Question

Calculate the conductivity in $(1\times {10}^{-7}S{m}^{-2}\text{unit})$ of a solution prepared by dissolving ${10}^{-7}$ mol of $AgN{O}_3$ in litre of saturated aqueous solution of AgBr. Given $K_{sp}$ of $AgBr=12\times {10}^{-14}$ and ${\lambda }_{A{g}^{+}}^o,{\lambda }_{B{r}^{-}}^o$ and ${\lambda }_{N{O}_3^{-}}^o$ are $6\times {10}^{-3},8\times {10}^{-3}$ and $7\times {10}^{-3}S{m}^{2}mo{l}^{-1}$ respectively.
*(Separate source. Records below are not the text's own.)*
/-! ### Witnesses: states and operands that meet the hypotheses of each statement that has any -/

/-- Stack locations, and 0x0000 to 0x1FFF in general, are not intercepted in a state with the reset address map. -/
theorem plain_stack (s : State) (h : s.host = HostMap.default) (q : Byte) : s.host.intercepts (stackLoc q) = false := by
  rw [h]
  revert q
  decide

/-- So are the vectors of NMI and IRQ. -/
theorem plain_vectors (s : State) (h : s.host = HostMap.default) :
    ∀ a ∈ [(0xFFFA : Addr), 0xFFFB, 0xFFFE, 0xFFFF], s.host.isDevice a = false := by
  simp only [h, List.mem_cons, List.not_mem_nil, or_false]
  rintro a (rfl | rfl | rfl | rfl) <;> rfl

theorem witness_decode_inverts_encode :
    (Instr.lda (.imm 0x00)).wellFormed = true ∧ (Instr.jmp (.ind 0xFFFF)).wellFormed = true ∧
      (Instr.illegal 0xFF).wellFormed = true ∧ (Instr.bne 0x80).wellFormed = true ∧ Instr.rti.wellFormed = true := by decide

theorem witness_encode_inverts_decode : decode [0x6C, 0xFF, 0x03, 0xEA] = .ok (.jmp (.ind 0x03FF), [0xEA]) := rfl

/-- An instruction that wraps from 0xFFFF to 0x0000, with no IRQ latched and with a masked one. -/
theorem witness_step_runs_the_decoded_instruction :
    let s := start 0xFFFF [0xAD, 0x00, 0x03] []
    s.Running ∧ s.Uninterrupted ∧ (s.setIrq true).Uninterrupted ∧
      decode [s.newEpoch.busByte 0xFFFF, s.newEpoch.busByte 0x0000, s.newEpoch.busByte 0x0001] = .ok (.lda (.abs 0x0300), []) :=
  ⟨⟨rfl, rfl⟩, ⟨rfl, .inl rfl⟩, ⟨rfl, .inr rfl⟩, rfl⟩

theorem witness_fetch_reads_memory_at_pc :
    let s := start 0xFFFE [0x4C, 0x34, 0x12] []
    s.Running ∧ s.Uninterrupted ∧
      decode ((List.range (instrLength (.jmp (.abs 0x1234)))).map fun k => s.mem.peek (s.pc + BitVec.ofNat 16 k).toNat) =
        .ok (.jmp (.abs 0x1234), []) ∧
      ∀ k < instrLength (.jmp (.abs 0x1234)), s.host.intercepts (s.pc + BitVec.ofNat 16 k) = false :=
  ⟨⟨rfl, rfl⟩, ⟨rfl, .inl rfl⟩, rfl, by decide⟩

theorem witness_step_stops_only_when_the_run_is_over :
    (State.reset.setHalted true).halted = true ∧
      ((State.reset.setExit (some 0x00)).halted = false ∧ (State.reset.setExit (some 0x00)).exitCode = some 0x00) ∧
      State.reset.Running := ⟨rfl, ⟨rfl, rfl⟩, rfl, rfl⟩

/-- NMI with I set; IRQ with I clear; both with SP at 0x00, so that the pushes wrap. -/
theorem witness_interrupt_entries :
    let s := (State.reset.setSP 0x00).setNmi true
    let t := ((State.reset.setSP 0x00).setP 0x00).setIrq true
    (s.Running ∧ s.nmiPending = true) ∧
      (t.Running ∧ t.nmiPending = false ∧ t.irqPending = true ∧ getFlag .i t.p = false) ∧
      (s.host.intercepts 0xFFFA = false ∧ s.host.intercepts 0xFFFB = false ∧ t.host.intercepts 0xFFFE = false ∧
        t.host.intercepts 0xFFFF = false) ∧
      Quiet s.host [.write 0x0100 0x00, .write 0x01FF 0x00, .write 0x01FE 0x24, .read 0xFFFA 0x00, .read 0xFFFB 0x00] :=
  ⟨⟨⟨rfl, rfl⟩, rfl⟩, ⟨⟨rfl, rfl⟩, rfl, rfl, rfl⟩, by decide, by simp only [Quiet]; decide⟩
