-- ==== Sys2Proof/Machine/Conduct.lean ====
section
/-! DEFINITION. The conduct unit: charges, cut-off with its effect on every port, the boundary, recovery and
reinstatement (06_conduct_accounting.md), and the commands CONDUCT_BOUNDARY and AUTO_RECOVERY. -/

namespace Sys2Proof.Machine

/-! ### Cut-off (R63, R102) -/

/-- The entry is a LIVE one of the account. -/
def Entry.liveOf (e : Entry) (a : Account) : Bool := decide (e.state = .live) && decide (e.account = a)

/-- The entry lapsed, with age 0 (R46). -/
def Entry.lapse (e : Entry) : Entry := { e with state := .lapsed, age := 0 }

/-- The REVOKEs of an account's LIVE entries on a port, in the order of their tags (R63). -/
def PortBlock.revokes (b : PortBlock) (p : Port) (a : Account) : List OutMsg :=
  if b.mode = .standby then []
  else (((b.table.filter (·.liveOf a)).map Entry.tag).insertionSort (· ≤ ·)).map (OutMsg.revoke p)

/-- The share engine's part of a cut-off on a cell: credit 0, and allowance equal to issued net where no allocation is in
flight (R18). -/
def Cell.cutOff (c : Cell) (inFlight : Bool) : Cell :=
  { c with credit := 0, allowance := if inFlight then c.allowance else c.issued }

/-- The account joins the marked accounts of an allocation in flight (R17). -/
def Allocation.mark (al : Allocation) (a : Account) : Allocation :=
  { al with marked := if a ∈ al.marked then al.marked else al.marked ++ [a] }

/-- A port's part of a cut-off: the cell, the LIVE entries, the tallies and the service lists of the account
(R102, steps 3 to 5). -/
def PortBlock.cutOff (b : PortBlock) (a : Account) : PortBlock :=
  { b with
    cells := b.cells.modify a fun c => c.cutOff b.inFlight.isSome
    inFlight := b.inFlight.map (·.mark a)
    table := if b.mode = .standby then b.table else b.table.map fun e => if e.liveOf a then e.lapse else e
    queues := b.queues.map fun q => if q.bound = true ∧ q.account = a then q.cleared else q
    urgentLists := b.urgentLists.set a []
    bulkLists := b.bulkLists.set a [] }

/-- The conduct record's part of a cut-off: score 256, quiet count 0 and demand seen clear (R102, step 1). -/
def ConductRec.cutOff (r : ConductRec) : ConductRec :=
  { r with score := Config.cutOffScore, quiet := 0, demand := false }

/-- The account enters CUT_OFF, in one event: its record, CONDUCT_CHANGE, every port, and the REVOKEs where the output
queue has room (R102). The ports' REVOKEs are placed in the order the schedule gives (R74). -/
def State.enterCutOff (s : State) (a : Account) (sched : List Port) : State :=
  let revokes := s.ports.mapIdx fun p b => b.revokes p a
  let s1 := (s.modConduct a ConductRec.cutOff).post
    (.conductChange a (s.conductOf a) .cutOff Config.cutOffScore s.timer.epoch)
  { s1 with ports := s1.ports.map fun b : PortBlock => b.cutOff a }.placeAll (mergePorts sched revokes)

/-! ### Charges (R98) -/

/-- A charge for an account: the score rises and stops at 256, fault seen is set, a change of state is announced, and a
score of 256 cuts the account off in the same event. An account already in CUT_OFF keeps its score (R98). -/
def State.charge (s : State) (a : Account) (amount : Nat) (sched : List Port) : State :=
  let s0 := s.modConduct a fun r => { r with fault := true }
  let old := s.conductOf a
  let score := min Config.cutOffScore ((s.conduct.recs.get a).score + amount)
  if old = .cutOff then s0
  else if band score = .cutOff then s0.enterCutOff a sched
  else
    let s1 := s0.modConduct a fun r => { r with score := score }
    if band score = old then s1
    else s1.post (.conductChange a old (band score) score s.timer.epoch)

/-! ### Leaving CUT_OFF (R104 to R106) -/

/-- The record of an account that recovers: score 0, state GOOD, quiet count 0 (R104). -/
def ConductRec.recover (r : ConductRec) : ConductRec := { r with score := 0, quiet := 0 }

/-- The record of an account that is reinstated: the flags are cleared too (R105). -/
def ConductRec.reinstate (_ : ConductRec) : ConductRec := ConductRec.reset

/-- An account that leaves CUT_OFF starts again with starved count 0 and the reported flag clear in its cell on every port
(R106, R115; log entry 34). -/
def State.beginAnew (s : State) (left : Account → Bool) : State :=
  { s with ports := s.ports.map fun b =>
      { b with cells := b.cells.mapIdx fun a c => if left a then c.unstarved else c } }

/-! ### The boundary (R100, R103, R104) -/

/-- The quiet count of an account in CUT_OFF after a boundary (R103). -/
def ConductRec.nextQuiet (r : ConductRec) : Nat :=
  if r.demand then r.quiet else min (r.quiet + 1) Config.quietLimit

/-- The account recovers at a boundary: CUT_OFF, auto-recovery set, and the updated quiet count 32 (R104). -/
def ConductRec.recovers (r : ConductRec) (auto : Bool) : Bool :=
  decide (r.state = .cutOff) && auto && decide (r.nextQuiet = Config.quietLimit)

/-- The three flags cleared (R100). -/
def ConductRec.clearFlags (r : ConductRec) : ConductRec :=
  { r with fault := false, activity := false, demand := false }

/-- A record after the conduct unit has taken a boundary (R100, R103, R104). -/
def ConductRec.atBoundary (r : ConductRec) (auto : Bool) : ConductRec :=
  if r.state = .cutOff then
    if r.recovers auto then r.recover.clearFlags else { r with quiet := r.nextQuiet }.clearFlags
  else if r.activity = true ∧ r.fault = false then { r with score := r.score - 1 }.clearFlags
  else r.clearFlags

/-- The CONDUCT_CHANGE that a record's change posts, if its state changed (R107). -/
def changeNotice (a : Account) (old new : ConductRec) (e : Epoch) : Option Notice :=
  if old.state = new.state then none else some (.conductChange a old.state new.state new.score e)

/-- The auto-recovery flag of an account in the plan in force (R104). -/
def State.autoRecovery (s : State) (a : Account) : Bool := (s.plans.inForce.accounts.get a).autoRecovery

/-- CONDUCT_BOUNDARY: the conduct unit takes the boundary that began epoch `e` for every account (R100, R103, R104, R106);
the CONDUCT_CHANGEs are posted in the order in which the accounts are taken. It takes none in PARKED or STARTING (R108). -/
def execConductBoundary (order : List Account) (s : State) : Host.Outcome State Fault Refusal :=
  match s.conduct.owed with
  | [] => .next s
  | e :: rest =>
    let recs := s.conduct.recs.mapIdx fun a r => r.atBoundary (s.autoRecovery a)
    if s.active then
      .next (({ s with conduct := { recs := recs, owed := rest } }.beginAnew fun a =>
        (s.conduct.recs.get a).recovers (s.autoRecovery a)).postAll
          ((fullOrder order).filterMap fun a => changeNotice a (s.conduct.recs.get a) (recs.get a) e))
    else .next s

/-- AUTO_RECOVERY: the conduct unit, owing a boundary, takes it for one account that recovers at it: its score becomes 0,
its state GOOD, its quiet count 0, and CONDUCT_CHANGE is posted (R104, R106, R108). -/
def execAutoRecovery (a : Account) (s : State) : Host.Outcome State Fault Refusal :=
  match s.conduct.owed with
  | [] => .next s
  | e :: _ =>
    if s.active = true ∧ (s.conduct.recs.get a).recovers (s.autoRecovery a) = true then
      .next (((s.modConduct a fun r => r.recover.clearFlags).beginAnew fun x => decide (x = a)).post
        (.conductChange a .cutOff .good 0 e))
    else .next s

end Sys2Proof.Machine
end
Neglect the contribution of solvent

Answer 1

Solubililty of AgBr(s) in presence of ${10}^{-7}$ mole of $AgN{O}_3$ solution can be obtained by
$K_{sp}=\left[A{g}^{+}\right]\left[B{r}^{-}\right]$
$12\times {10}^{-14}=[S+{10}^{-7}]\left[S\right]$
$S^2+{10}^{-7}S-12\times {10}^{-14}=0$
$\therefore S=3\times {10}^{-7}M$
or $\left[A{g}^{+}\right]=3\times {10}^{-7}+{10}^{-7}=4\times {10}^{-7}M$
$\left[B{r}^{-}\right]=3\times {10}^{-7}M$
$\left[N{O}_3^{-}\right]=1\times {10}^{-7}M$
Now, $k=\frac{A^o\times M}{1000}(A^o$ in $S{m}^{2}mo{l}^{-1}=A\times {10}^{4}Sc{m}^{2}mo{l}^{-1})$
$k_{A{g}^{+}}=\frac{6\times {10}^{-3}\times {10}^4\times 4\times {10}^{-7}}{1000}=24\times {10}^{-9}Sc{m}^{-1}$
$k_{B{r}^{-}}=\frac{8\times {10}^{-3}\times {10}^4\times 3\times {10}^{-7}}{1000}=24\times {10}^{-9}Sc{m}^{-1}$
$k_{N{O}_3^{-}}=\frac{7\times {10}^{-3}\times {10}^4\times {10}^{-7}}{1000}=7\times {10}^{-9}Sc{m}^{-1}$
$\therefore k_{total}=k_{A{g}^{+}}+k_{B{r}^{-}}+k_{N{O}_3^{-}}$
$=24\times {10}^{-9}+24\times {10}^{-9}+7\times {10}^{-9}$
$=55\times {10}^{-9}Sc{m}^{-1}=55\times {10}^{-7}S{m}^{-1}$
$=55$ (in the given unit)
Hence the conductivity of the solution is $55\times {10}^{-7}S{m}^{-2}$.